TITLE: Modelling stem diameter class distribution with Weibull 
distributions
DATE: 2021-03-30
AUTHOR: John L. Godlee
====================================================================


The two-parameter Weibull probability distribution is commonly used 
to model the distribution of stem diameters in forests. The scale 
and shape parameters can be used to compare different forest stands 
to see how their distributions vary. I created a function in R 
which calculates these parameters per plot, basically a wrapper 
around MASS::fitdistr(). It's worth noting that FPC refers to 
adjustments by sampling effort that may occur in plots with a 
nested sampling design:

    #' Fit a two-parameter Weibull distribution of diameter size 
classes
    #'
    #' @param x dataframe of stem measurements
    #' @param plot_id column name string of plot IDs
    #' @param diam column name string of stem diameters
    #' @param fpc column name string of stem FPC values
    #' @param return_fit logical, optionally return a list of model 
objects instead
    #'     of a dataframe of parameters
    #'
    #' @return dataframe with the shape and scale parameters, and 
the standard 
    #'     errors of each parameter for each plot-level Weibull 
distribution
    #' 
    #' @details The two-parameter Weibull distribution is a 
probability density 
    #'     function of the form: \eqn{f(D) = c/d(D/d)^{c-1}  
exp(–(D/d)^{c})}, 
    #'     where $c$ is the shape parameter, $d$ is the scale 
parameter, and $D$ 
    #'     is the stem diameter.
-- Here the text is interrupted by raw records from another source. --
theorem witness_ordered_accumulate :
    let x := tRun .accumulate tAccumulate
    let s := tKState .accumulate tAccumulate
    KernelRuns .accumulate s (tKernel tAccumulate) x 0 ∧ kJob s x 0 = some tJob ∧
    ∃ slots out, kTens x 0 = some slots ∧ kTens x 8 = some out ∧ outScaled x.k = false ∧
      (spanLinear (kRow s x out 0) 8).Nodup ∧ Writable s [(kRow s x out 0, 8)] :=
  ⟨tKernelRuns (by decide +kernel) (by decide +kernel), by decide +kernel, _, _, rfl, rfl, by decide +kernel, by decide +kernel,
    by simp only [Writable, List.mem_singleton, forall_eq]; decide +kernel⟩

/-- OPTIM with every tensor present; then a scalar block whose SKIP is 1. -/
def tOptim : Bytes := tId 1 ++ tId 2 ++ tId 3 ++ tId 4 ++ tAbsent ++ tId 5 ++ tId 7 ++ z 4

theorem witness_optim :
    let x := tRun .optim tOptim
    let s := tKState .optim tOptim
    KernelRuns .optim s (tKernel tOptim) x 0 ∧ kJob s x 0 = some tJob ∧
    ∃ tw tm tv tg out ts, kTens x 0 = some tw ∧ kTens x 4 = some tm ∧ kTens x 8 = some tv ∧ kTens x 12 = some tg ∧
      kTens x 20 = some out ∧ kTens x 24 = some ts ∧ field (spanRead s (kBase s x 0 ts) 64) 32 4 = 0 ∧
      outScaled x.k = false ∧
      (spanLinear (kRow s x tw 0) 8 ++ spanLinear (kRow s x tm 0) 8 ++ spanLinear (kRow s x tv 0) 8
        ++ spanLinear (kRow s x out 0) 8).Nodup ∧
      Writable s [(kRow s x tw 0, 8), (kRow s x tm 0, 8), (kRow s x tv 0, 8), (kRow s x out 0, 8)] :=
  ⟨tKernelRuns (by decide +kernel) (by decide +kernel), by decide +kernel, _, _, _, _, _, _, rfl, rfl, rfl, rfl, rfl, rfl, by decide +kernel,
    by decide +kernel, by decide +kernel, by
      simp only [Writable, List.mem_cons, List.not_mem_nil, or_false, forall_eq_or_imp, forall_eq]; decide +kernel⟩

theorem witness_optim_skip :
    let s := { tKState .optim tOptim with mem := [(0x107020, 1)] }
    KernelRuns .optim s (tKernel tOptim) (tRun .optim tOptim) 0 ∧ kJob s (tRun .optim tOptim) 0 = some tJob ∧
      ∃ ts, kTens (tRun .optim tOptim) 24 = some ts ∧ field (spanRead s (kBase s (tRun .optim tOptim) 0 ts) 64) 32 4 ≠ 0 :=
  ⟨⟨by decide +kernel, tReach (by decide +kernel), ⟨rfl, rfl, rfl⟩, ⟨rfl, rfl, rfl⟩, ⟨by decide, by decide, by decide, by decide, by decide⟩⟩,
    by decide +kernel, _, rfl, by decide +kernel⟩

/-- REDUCE along an axis. -/
def tReduce (axis : Byte) : Bytes := tId 1 ++ tAbsent ++ tId 5 ++ [0, axis, 0, 0]

theorem witness_reduce (axis : Byte) (h : axis = 0 ∨ axis = 1) :
    let x := tRun .reduce (tReduce axis)
    let s := tKState .reduce (tReduce axis)
    KernelRuns .reduce s (tKernel (tReduce axis)) x 0 ∧ kJob s x 0 = some tJob ∧
    ∃ tin out, kTens x 0 = some tin ∧ kTens x 8 = some out ∧ kNat x.k 13 1 = axis.toNat ∧
      (spanLinear (kRow s x out 0) 4).Nodup ∧ (spanLinear (kBase s x 0 out) (4 * x.k.cols)).Nodup ∧ x.k.slotRows = 0 ∧
      Writable s [(kRow s x out 0, 4)] ∧ Writable s [(kBase s x 0 out, 4 * x.k.cols)] := by
  rcases h with rfl | rfl <;>
    exact ⟨tKernelRuns (by decide +kernel) (by decide +kernel), by decide +kernel, _, _, rfl, rfl, by decide +kernel, by decide +kernel,
      by decide +kernel, by decide +kernel, by simp only [Writable, List.mem_singleton, forall_eq]; decide +kernel,
      by simp only [Writable, List.mem_singleton, forall_eq]; decide +kernel⟩

/-- QUANTISE_DEFERRED of operation 0 with partial maxima in tensor 2. -/
def tQuantise : Bytes := [0, 0, 0, 0] ++ tId 2 ++ tId 5 ++ tAbsent

theorem witness_quantise :
    let x := tRun .quantise tQuantise
    let s := tKState .quantise tQuantise
    KernelRuns .quantise s (tKernel tQuantise) x 0 ∧ kJob s x 0 = some tJob ∧
    ∃ o tp out td, opOf x.run.img (kNat x.k 0 2) = some o ∧ kTens x 4 = some tp ∧ kTens x 8 = some out ∧
      tensorGet x.run.img o.tensorD = some td ∧ o.dScaled = false ∧
      (spanLinear (kRow s x out 0) (packedBytes (fmtWidth o.dFmt) (npadOf o))).Nodup ∧
      Writable s [(kRow s x out 0, packedBytes (fmtWidth o.dFmt) (npadOf o))] :=
  ⟨tKernelRuns (by decide +kernel) (by decide +kernel), by decide +kernel, _, _, _, _, rfl, rfl, rfl, rfl, by decide +kernel,
    by decide +kernel, by simp only [Writable, List.mem_singleton, forall_eq]; decide +kernel⟩

/-- TRANSPOSE of tensor 1 into tensor 5. -/
def tTranspose : Bytes := tId 1 ++ tAbsent ++ tId 5 ++ tAbsent ++ z 4
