theorem ownRule_pool (hst : st < 8) (hi : i < 2) : ownRule s off ws (oKvBase st + 4 * i) w = poolRule s off ws st := by
  have hstack : (oKvBase st + 4 * i - 0x080100) / 0x10 = st := by unfold oKvBase; omega
  generalize ho : oKvBase st + 4 * i = o at hstack
  unfold oKvBase at ho
  unfold ownRule oPwrCtrl oTbCtrl oEth
  rw [if_neg (by omega), if_neg (by omega), if_neg (by omega), if_neg (by omega), if_pos (by omega), hstack]

theorem pool_field (old : Word) : getF (writeWord (ownw [rwv 16 0]) old w) 16 0 = getF w 16 0 :=
  getF_writeWord (f := rwv 16 0) (by decide) rfl (by decide) (by decide) (by decide) old

/-- Setting a pool's base and size (R198). -/
theorem exec_kvPoolWrite {base size : Word} (hs : Canonical s) (hready : isReady s = true) (hopen : sessGet s b = some x)
    (howner : x.cls = .owner) (hst : st < 8) (hpages : s.pages.any (fun p => pageStack p.id == st) = false)
    (hfits : poolFits (getF base 16 0) (getF size 16 0) = true) :
    ∃ t, exec (.kvPoolWrite b st (some base) (some size)) s = .next t ∧ Status t .ok
      ∧ regF t (oKvBase st) 16 0 = getF base 16 0 ∧ regF t (oKvSize st) 16 0 = getF size 16 0
      ∧ RegsBut s t [oKvBase st, oKvSize st] ∧ t = { s with out := t.out, regs := t.regs, votes := t.votes } := by
  have hsize : oKvSize st = oKvBase st + 4 * 1 := by unfold oKvSize oKvBase; omega
  have hblock : ∀ i < 2, Storing (oKvBase st + 4 * i) := fun i hi => .inr (.inr (by unfold oKvBase; omega))
  have hreg : ∀ i < 2, regAt (oKvBase st + 4 * i) = some (ownw [rwv 16 0]) := fun i hi => regAt_pool hst hi
  have hnew0 : newWord (oKvBase st) [base, size] (oKvBase st) = some base := by
    have h := newWord_self (off := oKvBase st) (ws := [base, size]) (i := 0)
    rwa [Nat.mul_zero, Nat.add_zero] at h
  have hnew1 : newWord (oKvBase st) [base, size] (oKvSize st) = some size := by
    rw [hsize]
    exact newWord_self (i := 1)
  have hrule : poolRule s (oKvBase st) [base, size] st = none := by
    simp only [poolRule, hpages, Bool.false_eq_true, if_false, hnew0, hnew1, Option.getD_some, hfits, if_true]
  have hexec := access_all hready hopen howner (ws := [base, size]) ⟨by simp, by simp⟩ hreg fun i hi =>
    (ownRule_pool hst hi).trans hrule
  have hwrite := allWritten_stores (s := { s with out := [] }) (ws := [base, size]) hblock hreg
    (fun i hi => by rw [pairWhole, if_neg]; unfold oKvBase oTbSecLo oTbSecHi; omega)
    (fun i hi => by
      simp only [inProtMap, Bool.or_eq_false_iff, beq_eq_false_iff_ne, decide_eq_false_iff_not]
      unfold oKvBase oProtCtrl
      omega)
    (fun i hi => by have : i < 2 := hi; unfold oKvBase oOpalKey; omega)
  obtain ⟨u, hu, hstores⟩ := storesWords_putAll (s := { s with out := [] }) hs.regs (oKvBase st) [base, size].length
    [base, size] fun _ => ownw [rwv 16 0]
  rw [hwrite, hu] at hexec
  have h0 := hstores.same 0 (by simp)
  rw [Nat.mul_zero, Nat.add_zero] at h0
  have h1 := hstores.same 1 (by simp)
  rw [← hsize] at h1
  refine ⟨_, (blockAccess_of_lt hst).trans hexec, ?_, (congrArg (getF · 16 0) h0).trans (pool_field _),
    (congrArg (getF · 16 0) h1).trans (pool_field _), fun a ha => hstores.other a fun i hi he => ha ?_, ?_⟩
  · rw [hstores.frame]
    rfl
  · have hi : i < 2 := hi
    interval_cases i <;> simp [he, hsize]
  · rw [hstores.frame]
    rfl

/-- A pool with pages is not moved (R198). -/
theorem exec_kvPoolWrite_busy {base size : Option Word} (hready : isReady s = true) (hopen : sessGet s b = some x)
    (howner : x.cls = .owner) (hst : st < 8) (hsome : (base.isSome || size.isSome) = true)
    (hpages : s.pages.any (fun p => pageStack p.id == st) = true) :
    ∃ t, exec (.kvPoolWrite b st base size) s = .next t ∧ Status t .busy ∧ t = { s with out := t.out } := by
  have hrule (off : Nat) (ws : List Word) : poolRule s off ws st = some .busy := by
    rw [poolRule, if_pos hpages]
  have hrefused (i : Nat) (hi : i < 2) (ws : List Word) (hlen : 1 ≤ ws.length ∧ i + ws.length ≤ 2) :
      ∃ t, blockAccess b st 8 (oKvBase st + 4 * i) ws s = .next t ∧ Status t .busy ∧ t = { s with out := t.out } := by
    have hreg : ∀ j < ws.length, regAt (oKvBase st + 4 * i + 4 * j) = some (ownw [rwv 16 0]) := fun j hj => by
      rw [Nat.add_assoc, ← Nat.mul_add]
      exact regAt_pool hst (by omega)
    have hexec := access_all_refused hready hopen howner ⟨hlen.1, by omega⟩ hreg ((ownRule_pool hst hi).trans (hrule _ _))
    rw [logRefusedLift_low (by unfold oKvBase; omega)] at hexec
    exact ⟨_, (blockAccess_of_lt hst).trans hexec, rfl, rfl⟩
  have hsize : oKvSize st = oKvBase st + 4 * 1 := by unfold oKvSize oKvBase; omega
  cases base with
  | some base =>
    cases size with
    | some size => exact hrefused 0 (by decide) [base, size] (by simp)
    | none => exact hrefused 0 (by decide) [base] (by simp)
  | none =>
    cases size with
    | some size =>
      have := hrefused 1 (by decide) [size] (by simp)
      rw [← hsize] at this
      exact this
    | none => cases hsome

/-! ## The protection map -/

/-- The registers of an entry. -/
def protReg (j : Nat) : Reg :=
  if j = 4 then grd [rwv 31 31, rwv 30 30, rwv 27 16, rwv 7 0] else if j % 2 = 0 then grd [rwv 31 12] else grd [rwv 15 0]

theorem regAt_prot {j : Nat} (hi : i < 256) (hj : j < 5) : regAt (oProt i + 4 * j) = some (protReg j) := by
  have hmod : (oProt i + 4 * j) % 0x20 = 4 * j := by unfold oProt; omega
  rw [regAt_protEntry (by unfold oProt; omega) (by unfold oProt; omega), hmod]
  interval_cases j <;> rfl

theorem ownRule_prot {j : Nat} (hi : i < 256) (hj : j < 5) : ownRule s off ws (oProt i + 4 * j) w = protRule s off ws i := by
  have hentry : (oProt i + 4 * j - 0x011000) / 0x20 = i := by unfold oProt; omega
  rw [ownRule, if_pos (by unfold oProt; omega), hentry]

/-- A write of fewer than all five registers of a valid entry (R463). -/
theorem protRule_partial (hv : regF s (oProt i + 16) 31 31 = 1) : protRule s (oProt i) [w] i = some .badParam := by
  have hnew : newWord (oProt i) [w] (oProt i + 4 * 4) = none := newWord_self
  have hcovers : coversAll (oProt i) [w] (oProt i) 5 = false := by
    refine List.all_eq_false.mpr ⟨4, by simp, ?_⟩
    rw [hnew]
    exact Bool.false_ne_true
  change newWord (oProt i) [w] (oProt i + 0x10) = none at hnew
  simp only [protRule, hnew, hv, hcovers, beq_self_eq_true, Bool.not_true, Bool.and_self, Bool.false_eq_true, if_false,
    Bool.not_false, if_true]

/-- A write of a whole valid entry whose range lies in one area (R463). -/
theorem protRule_whole {w0 w1 w2 w3 w4 : Word} (hv : getF w4 31 31 = 1) (hle : protAddr w0 w1 0 ≤ protAddr w2 w3 0xFFF)
    (harea : protArea (protAddr w0 w1 0) ≠ 0) (hsame : protArea (protAddr w0 w1 0) = protArea (protAddr w2 w3 0xFFF)) :
    protRule s (oProt i) [w0, w1, w2, w3, w4] i = none := by
  have hnew (j : Nat) : newWord (oProt i) [w0, w1, w2, w3, w4] (oProt i + 4 * j) = [w0, w1, w2, w3, w4][j]? := newWord_self
  have h0 : newWord (oProt i) [w0, w1, w2, w3, w4] (oProt i + 0) = some w0 := hnew 0
  have h1 : newWord (oProt i) [w0, w1, w2, w3, w4] (oProt i + 4) = some w1 := hnew 1
  have h2 : newWord (oProt i) [w0, w1, w2, w3, w4] (oProt i + 8) = some w2 := hnew 2
  have h3 : newWord (oProt i) [w0, w1, w2, w3, w4] (oProt i + 0xC) = some w3 := hnew 3
  have h4 : newWord (oProt i) [w0, w1, w2, w3, w4] (oProt i + 0x10) = some w4 := hnew 4
  have hcovers : coversAll (oProt i) [w0, w1, w2, w3, w4] (oProt i) 5 = true := coversAll_self (by simp)
  have hall : protAddr w0 w1 0 ≤ protAddr w2 w3 0xFFF ∧ protArea (protAddr w0 w1 0) ≠ 0
      ∧ protArea (protAddr w0 w1 0) = protArea (protAddr w2 w3 0xFFF) := ⟨hle, harea, hsame⟩
  simp only [protRule, h4, hv, hcovers, beq_self_eq_true, Bool.not_true, Bool.and_false, Bool.false_eq_true, if_false,
    h0, h1, h2, h3, Option.getD_some, if_pos hall]

/-- GEN may rise, and nothing else of the registers changes (R464). -/
theorem protGen_spec (hs : swf resetWord t.regs = true) (l : List Nat) :
    RegsBut t (protGen s t l) [oProtCtrl] ∧ (protGen s t l).out = t.out
      ∧ (regF (protGen s t l) oProtCtrl 31 16 = regF t oProtCtrl 31 16
        ∨ regF (protGen s t l) oProtCtrl 31 16 = (regF t oProtCtrl 31 16 + 1) % 65536) := by
  unfold protGen
  split
  · refine ⟨fun a ha => regGet_regSet_other t _ (by simpa using ha), rfl, .inr ?_⟩
    exact regF_regWrap_same hs oProtCtrl 1 (by decide) (by decide)
  · exact ⟨fun _ _ => rfl, rfl, .inl rfl⟩

/-- The address that two words of an entry give depends on their fields alone. -/
theorem protAddr_stored (old old' lo hi : Word) (low : Nat) :
    protAddr (writeWord (grd [rwv 31 12]) old lo) (writeWord (grd [rwv 15 0]) old' hi) low = protAddr lo hi low := by
  have hlo : getF (writeWord (grd [rwv 31 12]) old lo) 31 12 = getF lo 31 12 :=
    getF_writeWord (f := rwv 31 12) (by decide) rfl (by decide) (by decide) (by decide) old
  have hhi : getF (writeWord (grd [rwv 15 0]) old' hi) 15 0 = getF hi 15 0 :=
    getF_writeWord (f := rwv 15 0) (by decide) rfl (by decide) (by decide) (by decide) old'
  rw [protAddr, hlo, hhi, protAddr]

theorem valid_protWord (old : Word) : getF (writeWord (protReg 4) old w) 31 31 = getF w 31 31 :=
  getF_writeWord (f := rwv 31 31) (by decide) rfl (by decide) (by decide) (by decide) old

theorem rights_protWord (old : Word) : getF (writeWord (protReg 4) old w) 7 0 = getF w 7 0 :=
  getF_writeWord (f := rwv 7 0) (by decide) rfl (by decide) (by decide) (by decide) old

/-- The write of a whole entry. -/
theorem allWritten_prot (hs : swf resetWord s.regs = true) (hi : i < 256) (hlen : ws.length = 5) :
    ∃ t, allWritten s (oProt i) ws = t ∧ t.out = s.out
      ∧ (∀ j < 5, regGet t (oProt i + 4 * j) = writeWord (protReg j) (regGet s (oProt i + 4 * j)) (ws.getD j 0))
      ∧ (∀ a, (∀ j < 5, a ≠ oProt i + 4 * j) → a ≠ oProtCtrl → regGet t a = regGet s a)
      ∧ (regF t oProtCtrl 31 16 = regF s oProtCtrl 31 16 ∨ regF t oProtCtrl 31 16 = (regF s oProtCtrl 31 16 + 1) % 65536) := by
  have hblock : ∀ j < ws.length, Storing (oProt i + 4 * j) := fun j hj => .inl (by unfold oProt; omega)
  have hstore := effectAll_storeAll (s := s) hblock (fun j hj => regAt_prot hi (hlen ▸ hj)) fun j hj => by
    rw [pairWhole, if_neg]
    unfold oProt oTbSecLo oTbSecHi
    omega
  have hopal : ¬(List.range ws.length).any (fun j => decide (oOpalKey ≤ oProt i + 4 * j ∧ oProt i + 4 * j < oOpalOut)) = true := by
    rw [Bool.not_eq_true, List.any_eq_false]
    intro j hj
    have := List.mem_range.mp hj
    unfold oProt oOpalKey
    simp
    omega
  obtain ⟨u, hu, hstores⟩ := storesWords_putAll hs (oProt i) ws.length ws protReg
  have hregs : swf resetWord u.regs = true := by
    rw [← hu]
    exact swf_putAll hs _ _ _
  obtain ⟨hbut, hout, hgen⟩ := protGen_spec (s := s) hregs ((List.range ws.length).map (oProt i + 4 * ·))
  have hctrl : regF u oProtCtrl 31 16 = regF s oProtCtrl 31 16 :=
    congrArg (getF · 31 16) (hstores.other oProtCtrl fun j _ => by unfold oProt oProtCtrl; omega)
  refine ⟨_, rfl, ?_⟩
  have hwrite : allWritten s (oProt i) ws = protGen s u ((List.range ws.length).map (oProt i + 4 * ·)) := by
    unfold allWritten
    rw [if_neg hopal, hstore, hu]
  rw [hwrite]
  refine ⟨hout.trans ?_, fun j hj => ?_, fun a ha hctrl => ?_, hctrl ▸ hgen⟩
  · rw [hstores.frame]
  · refine (hbut _ ?_).trans (hstores.same j (hlen ▸ hj))
    unfold oProt oProtCtrl
    simp
    omega
  · exact (hbut a (by simpa using hctrl)).trans (hstores.other a (hlen ▸ ha))

/-- A whole valid entry of one area is stored (R463, R464). -/
theorem exec_protEntryWrite {w0 w1 w2 w3 w4 : Word} (hs : Canonical s) (hready : isReady s = true) (hopen : sessGet s b = some x)
    (howner : x.cls = .owner) (hi : i < 256) (hv : getF w4 31 31 = 1) (hle : protAddr w0 w1 0 ≤ protAddr w2 w3 0xFFF)
    (harea : protArea (protAddr w0 w1 0) ≠ 0) (hsame : protArea (protAddr w0 w1 0) = protArea (protAddr w2 w3 0xFFF)) :
    ∃ t, exec (.protEntryWrite b i [w0, w1, w2, w3, w4]) s = .next t ∧ Status t .ok
      ∧ protAddr (regGet t (oProt i)) (regGet t (oProt i + 4)) 0 = protAddr w0 w1 0
      ∧ protAddr (regGet t (oProt i + 8)) (regGet t (oProt i + 12)) 0xFFF = protAddr w2 w3 0xFFF
      ∧ regF t (oProt i + 16) 31 31 = 1 ∧ regF t (oProt i + 16) 7 0 = getF w4 7 0
      ∧ RegsBut s t [oProt i, oProt i + 4, oProt i + 8, oProt i + 12, oProt i + 16, oProtCtrl]
      ∧ (regF t oProtCtrl 31 16 = regF s oProtCtrl 31 16 ∨ regF t oProtCtrl 31 16 = (regF s oProtCtrl 31 16 + 1) % 65536) := by
  have hexec := access_all hready hopen howner (off := oProt i) (ws := [w0, w1, w2, w3, w4]) ⟨by simp, by simp⟩
    (fun j hj => regAt_prot hi hj) fun j hj => (ownRule_prot hi hj).trans (protRule_whole hv hle harea hsame)
  obtain ⟨u, hu, hout, hget, hother, hgen⟩ := allWritten_prot (s := { s with out := [] }) (ws := [w0, w1, w2, w3, w4]) hs.regs hi rfl
  rw [hu] at hexec
  have h0 : regGet u (oProt i) = writeWord (protReg 0) (regGet s (oProt i)) w0 := hget 0 (by decide)
  have h1 : regGet u (oProt i + 4) = writeWord (protReg 1) (regGet s (oProt i + 4)) w1 := hget 1 (by decide)
  have h2 : regGet u (oProt i + 8) = writeWord (protReg 2) (regGet s (oProt i + 8)) w2 := hget 2 (by decide)
  have h3 : regGet u (oProt i + 12) = writeWord (protReg 3) (regGet s (oProt i + 12)) w3 := hget 3 (by decide)
  have h4 : regGet u (oProt i + 16) = writeWord (protReg 4) (regGet s (oProt i + 16)) w4 := hget 4 (by decide)
  have hlow : protAddr (regGet u (oProt i)) (regGet u (oProt i + 4)) 0 = protAddr w0 w1 0 := by
    rw [h0, h1]
    exact protAddr_stored _ _ _ _ _
  have hhigh : protAddr (regGet u (oProt i + 8)) (regGet u (oProt i + 12)) 0xFFF = protAddr w2 w3 0xFFF := by
    rw [h2, h3]
    exact protAddr_stored _ _ _ _ _
  refine ⟨_, (blockAccess_of_lt hi).trans hexec, congrArg (· ++ [_]) hout, hlow, hhigh,
    (congrArg (getF · 31 31) h4).trans ((valid_protWord _).trans hv), (congrArg (getF · 7 0) h4).trans (rights_protWord _),
    fun a ha => ?_, hgen⟩
  simp only [List.mem_cons, List.not_mem_nil, or_false, not_or] at ha
  obtain ⟨a0, a1, a2, a3, a4, ac⟩ := ha
  refine hother a (fun j hj he => ?_) ac
  interval_cases j <;> omega
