-- ==== Sys2Proof/Machine/Operands.lean ====
section
/-!
DEFINITION. The operand forms (spec/30_encoding.md R75, R76, R82; spec/43_load_store.md R170; spec/45_logic_shift.md R254).
RX, RY and RZ are registers read through State.reg; HHLL is the decoded word, unchanged (R75).
-/
namespace Sys2Proof.Machine

/-- The effective address of an absolute access: HHLL itself (R170). -/
def absAddr (hhll : Word) : Word := hhll

/-- The effective address of a register-indirect access: RY, with no offset and no update (R170). -/
def regAddr (y : Reg) (s : State) : Word := s.reg y

/-- A shift count in the instruction: `f.n`, 0..15 (R75, R254). -/
def countOfNibble (n : Nibble) : Nat := n.toNat

/-- A shift count in a register: the full 16-bit value of RY, not masked (R254, D8). -/
def countOfReg (y : Reg) (s : State) : Nat := (s.reg y).toNat

/-- A flip field as a truth value: true when non-zero (R109, D15). -/
def flipBit {w : Nat} (f : BitVec w) : Bool := decide (f ≠ 0)

/-- The value RND writes: a draw brought into `[0, HHLL]` (R41, R108). Every value of the range is reached by some draw, and a
draw already in the range is written as it is (DEDUCED, log entry 4). -/
def rndWithin (hhll draw : Word) : Word := BitVec.ofNat 16 (draw.toNat % (hhll.toNat + 1))

end Sys2Proof.Machine
end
To deal with variation in sampling 
effort, this 
    #'     function duplicates rows based on their FPC, rounding 
the number of rows 
    #'     up or down. E.g. a stem with FPC=0.08 would be 
duplicated 13 times, 
    #'     because $1/0.08=12.5$. The Weibull distribution is 
fitted here using 
    #'     Maximum Likelihood. $c$ is closely related to the mean 
stem diameter 
    #'     in most cases. $d<1$ indicates a concave exponential 
which becomes more 
    #'     extreme as $d -> 0$, while $d>1$ indicates a hump-shaped 
    #'     relationship which becomes increasingly left-skewed as 
    #'     $d -> inf$.
    #'
    #'     Note that the Weibull distribution is not capable of 
representing 
    #'     bimodal or more complex diameter distributions, which 
can occur in 
    #'     disturbed woodlands. 
    #' 
    #'     Any NA diameters will be excluded from the calculation
    #'
    #' @examples
    #' 
    #' @importFrom MASS fitdistr
    #' 
    #' @export
    #' 
    diamWeibullGen <- function(x, plot_id = "plot_id", diam = 
"diam", fpc = "fpc", 
      return_fit = FALSE) {
      x_split <- split(x, x[[plot_id]])

      out <- lapply(x_split, function(y) {
        y_dup <- y[rep(row.names(y), round(1 / y[[fpc]])),]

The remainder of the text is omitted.